Hackers can also target personal information as part of a broader attack: they can hold it hostage using ransomware or steal personal information to take control of executives’ email accounts and use it in phishing and business email compromise (BEC) scams.
- Identify all personally identifiable information in the organization’s systems.
- Minimize the collection and use of personally identifiable information and regularly dispose of information that is no longer needed.
- Categorize personally identifiable information based on sensitivity.
- Apply data security controls. Examples of controls include:
- Encryption: Encrypting personally identifiable information in transit, at rest, and in use using homomorphic encryption or sensitive computing can help ensure the security and compliance of personally identifiable information, regardless of where it is stored or processed.
- Identity and Access Management (IAM): Two-factor or multi-factor authentication can place more barriers between hackers and sensitive data. Similarly, enforcing the principle of least privilege through a zero-trust architecture and role-based access controls (RBAC) can limit the amount of personally identifiable information that hackers can access if they break into the network.

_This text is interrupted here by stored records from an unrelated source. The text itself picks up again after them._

-- ==== Sys2Proof/Machine/Registers.lean ====
section
/-! DEFINITION. The registers at physical addresses 0xF_0000_0000_0000 upward (R269, R435, R437, R439, R493), their reads and
what writing each does (R7). -/

namespace Sys2Proof.Machine

def Sys.thermstat (y : Sys) : Nat :=
  y.cnpmax % 256 * 2 ^ 40 + y.coremax % 256 * 2 ^ 32 + y.clock % 256 * 2 ^ 24 + y.pwrnow % 4096 * 2 ^ 12 + y.crit.toNat * 4 +
    y.throt.toNat * 2 + y.throtnow.toNat
def Sys.pwrctl (y : Sys) : Nat := y.limit % 4096 * 16 + y.profile % 4 * 4

/-- PKGSTRAP and PKGFUSE with their reserved fields 0 (R435). -/
def Sys.pkgstrap (y : Sys) : Nat := y.strap.toNat % 2 ^ 9
def Sys.pkgfuse (y : Sys) : Nat := (y.fuse &&& 0xFFFFFF01FE000000#64).toNat

def fieldAt (v hi lo : Nat) : Nat := v / 2 ^ lo % 2 ^ (hi - lo + 1)

/-- The power limit and the clock ceiling of a profile, in W and 100 MHz (R436). -/
def profileLimit : Nat → Nat
  | 0 => 1400 | 1 => 1000 | 2 => 600 | _ => 450
def profileClock : Nat → Nat
  | 0 => 36 | 1 => 33 | 2 => 29 | _ => 24

/-- The limit in force (R437). -/
def Sys.wattLimit (y : Sys) : Nat := if y.limit == 0 then profileLimit y.profile else y.limit

/-- Writing THERMSTAT clears the sticky bits that are 1 (R439). -/
def thermstatSet (s : State) (v : Nat) : State :=
  { s with sys := { s.sys with crit := s.sys.crit && !v.testBit 2, throt := s.sys.throt && !v.testBit 1 } }

/-- Writing PWRCTL; a LIMIT out of range leaves it unchanged (R437). -/
def pwrctlSet (s : State) (v : Nat) : State :=
  let l := fieldAt v 15 4
  if l == 0 || (450 ≤ l && l ≤ 1400) then { s with sys := { s.sys with limit := l, profile := fieldAt v 3 2 } } else s

/-- Writing PFCTL of a core (R269). -/
def pfctlSet (s : State) (core v : Nat) : State :=
  if v.testBit 0 then s.modCore core fun c => { c with pfIssued := 0, pfUsed := 0, pfLate := 0, pfUnused := 0 } else s

/-- The 64-bit register at a register address (a multiple of 8). An address that names none reads 0 (log 16). -/
def State.regRead (s : State) (pa : Nat) : Nat :=
  let o := pa - 0xF000000000000
  let page := o / 0x1000000
  let unit := o / 0x1000 % 0x1000
  let r := o % 0x1000
  if page == 0 && unit == 0 then
    (match r with
     | 0x200 => s.sys.pkgstrap
     | 0x208 => s.sys.pkgfuse
     | 0x210 => s.sys.thermstat
     | 0x218 => s.sys.pwrctl
     | _ => 0)
  else if page == 1 && unit < 64 then
    let c := s.core unit
    (match r with
     | 0 => c.pfIssued.toNat | 8 => c.pfUsed.toNat | 16 => c.pfLate.toNat | 24 => c.pfUnused.toNat | _ => 0)
  else if page == 2 && unit < 64 then
    let c := s.core unit
    (match r with
     | 0 => c.ceCore.toNat | 8 => c.ceAcc.toNat | 16 => c.ceWb.toNat | 24 => c.peOpb.toNat | 32 => c.ueCore.toNat | _ => 0)
  else if page == 3 && unit < 64 then
    let c := s.columns[Fin.ofNat 64 unit]
    (match r with | 0 => c.ce.toNat | 8 => c.ue.toNat | _ => 0)
  else if page == 4 && unit < 24 then
    (match r with
     | 0 => (s.sys.ceG7[Fin.ofNat 24 unit]).toNat | 8 => (s.sys.ueG7[Fin.ofNat 24 unit]).toNat | _ => 0)
  else 0

/-- A write of the bits in `m` to the 64-bit register at a register address: read-only and reserved fields ignore it (R7). -/
def State.regWrite (s : State) (pa v m : Nat) : State :=
  let o := pa - 0xF000000000000
  if o == 0x210 then thermstatSet s (v &&& m)
  else if o == 0x218 then pwrctlSet s (((s.sys.pwrctl) &&& (2 ^ 64 - 1 - m)) ||| (v &&& m))
  else if o / 0x1000000 == 1 && o / 0x1000 % 0x1000 < 64 && o % 0x1000 == 0x20 then pfctlSet s (o / 0x1000 % 0x1000) (v &&& m)
  else s

/-- The `n` bytes of registers from an address, within one register each 8 bytes. -/
def State.regBytes (s : State) (pa n : Nat) : List (BitVec 8) :=
  (List.range n).map fun i => BitVec.ofNat 8 (s.regRead ((pa + i) / 8 * 8) / 2 ^ (8 * ((pa + i) % 8)))

/-- A store to registers: each 8-byte register it touches is written once. -/
def State.regStore (s : State) (pa : Nat) (bs : List (BitVec 8)) : State :=
  let v := leNat bs
  let n := bs.length
  if n ≤ 8 then s.regWrite (pa / 8 * 8) (v * 2 ^ (8 * (pa % 8))) ((2 ^ (8 * n) - 1) * 2 ^ (8 * (pa % 8)))
  else (s.regWrite pa (v % 2 ^ 64) (2 ^ 64 - 1)).regWrite (pa + 8) (v / 2 ^ 64) (2 ^ 64 - 1)

end Sys2Proof.Machine
end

- Training: Employees learn how to properly handle and dispose of personally identifiable information. Employees also learn how to protect their own personally identifiable information. This training covers areas such as anti-phishing, social engineering, and social media awareness.
Conclusion
Write an incident response plan in the event of a personal data leak or breach. It’s worth noting that NIST and other data privacy experts often recommend applying different controls to different data sets based on their sensitivity. Using strict controls for non-sensitive data can be cumbersome and costly.